Task objective → Return the lines below in which the string "true" occurs.

+ + + + +

-- ==== Sys2Proof/Machine/Loader.lean ====
section
/-! DEFINITION. A machine that issues one given word next (log entry 1): the device started, one launch with one thread
in one clause of one instruction, seated on port 0 of core 0. -/

namespace Sys2Proof.Machine

/-- CLASS of a clause that may hold a word (R72). -/
def classNum (w : DWord) : Nat :=
  match classOf (opOf w) with
  | some .mem => 1
  | some .xfer => 2
  | some .tile => 3
  | some .ctrl => 4
  | some .sys => 5
  | _ => 0

/-- The header of a clause of that one word, without waits (R69). -/
def soleHeader (w : DWord) : DWord := BitVec.ofNat 64 (12 * 2 ^ 60 + classNum w * 2 ^ 53 + 0xFFFFFFFF * 2 ^ 16)

/-- Where the loaded clause stands: its virtual and its physical address. -/
def loadVa : Nat := 0x40000000
def loadPa : Nat := 0x10000

/-- A kernel of one role with one home group of 8, with every resource that one team can have. -/
def soleKernel : Kernel :=
  { roles := [{ entry := BitVec.ofNat 57 loadVa, regs := 256, gsize := 8, groups := 1 }], join := 32, lsm := 393216,
    acc := 1024, tiles := 524288, stack := 0 }

/-- Its launch. -/
def soleLaunch (key : Nat) : Launch :=
  { key := key, ident := 1#32, queue := 0, record := 0#64, parent := 0#32, asid := 0, priv := true, kernel := soleKernel,
    args := 0#64, nteam := 1, ftz := false, stkBase := 0, stkSlots := 0, windows := [], ranges := [], doneVa := 0#64,
    cvcsat := 0, cvcftz := 0, cvcnan := 0, cvclim := 0#32, phase := .running, pending := [], retired := 0,
    cadence := none, stopped := false, order := key, view := [], ended := [] }

/-- Its team. -/
def soleTeam (key launch : Nat) : Team :=
  { key := key, launch := launch, index := 0, place := .resident 0 0, lastCore := 0, prio := 0, since := 0, limits := [8], mode := 0#32,
    bktpri := 0#32, rgn := .none, wdog := 0, wdogHit := false, wdogAgain := false, wdogHandling := false, stackSlot := none, nextTid := 1, nextIdx := [1],
    lsm := [], acc := [], lsmBase := 0, accBase := 0, tileBase := 0, tiles := List.replicate 16 .empty, bars := List.replicate 16 .zero, saveReq := false,
    killed := false, savedBins := [], savedLocks := [], image := 0, tagged := 0 }

/-- The machine with the clause stored, and its thread in the group that port 0 of core 0 holds. -/
def State.withClause (s : State) (w : DWord) : State :=
  let key := s.nextId
  let k : ClauseCtx := { hdrAddr := BitVec.ofNat 57 loadVa, hdr := soleHeader w }
  let t : Thread := { Thread.fresh key 0 0 0 0 0 256 [] (BitVec.ofNat 57 (loadVa + 8)) s.clk 0 with clause := some k, status := .inGroup }
  let g : Group := { team := key, role := 0, hdrAddr := k.hdrAddr, hdr := k.hdr, words := [w], slot := 0, limit := 8, members := [0] }
  let leaf : TlbEntry := { asid := 0, level := 0, vpath := loadVa / 2 ^ 16, pte := BitVec.ofNat 64 (loadPa + 0xB) }
  { s.bumpId 2 with
    power := { s.power with powered := true, stage := 8, failed := false, tripped := false, ready := 0x3FFFFF#22 },
    launches := [soleLaunch (key + 1)], teams := [soleTeam key (key + 1)],
    groups := [HomeGroup.fresh key 0 0 8 0 32 0xFE#64], threads := [t],
    main := s.main.writeBytes loadPa (leBytes 8 k.hdr.toNat ++ leBytes 8 w.toNat),
    cores := updWhere (fun c => c.id == 0) (fun c => { c with
      port0 := { group := some g, tile := none, stripe := [] }, port1 := .free, issuedAt := 0, tlb := leaf :: c.tlb }) s.cores,
    agenda := [.issue 0 0], shadow := none }

end Sys2Proof.Machine
end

+ + + + +

Answer to the problem →
  { key := key, ident := 1#32, queue := 0, record := 0#64, parent := 0#32, asid := 0, priv := true, kernel := soleKernel,
    power := { s.power with powered := true, stage := 8, failed := false, tripped := false, ready := 0x3FFFFF#22 },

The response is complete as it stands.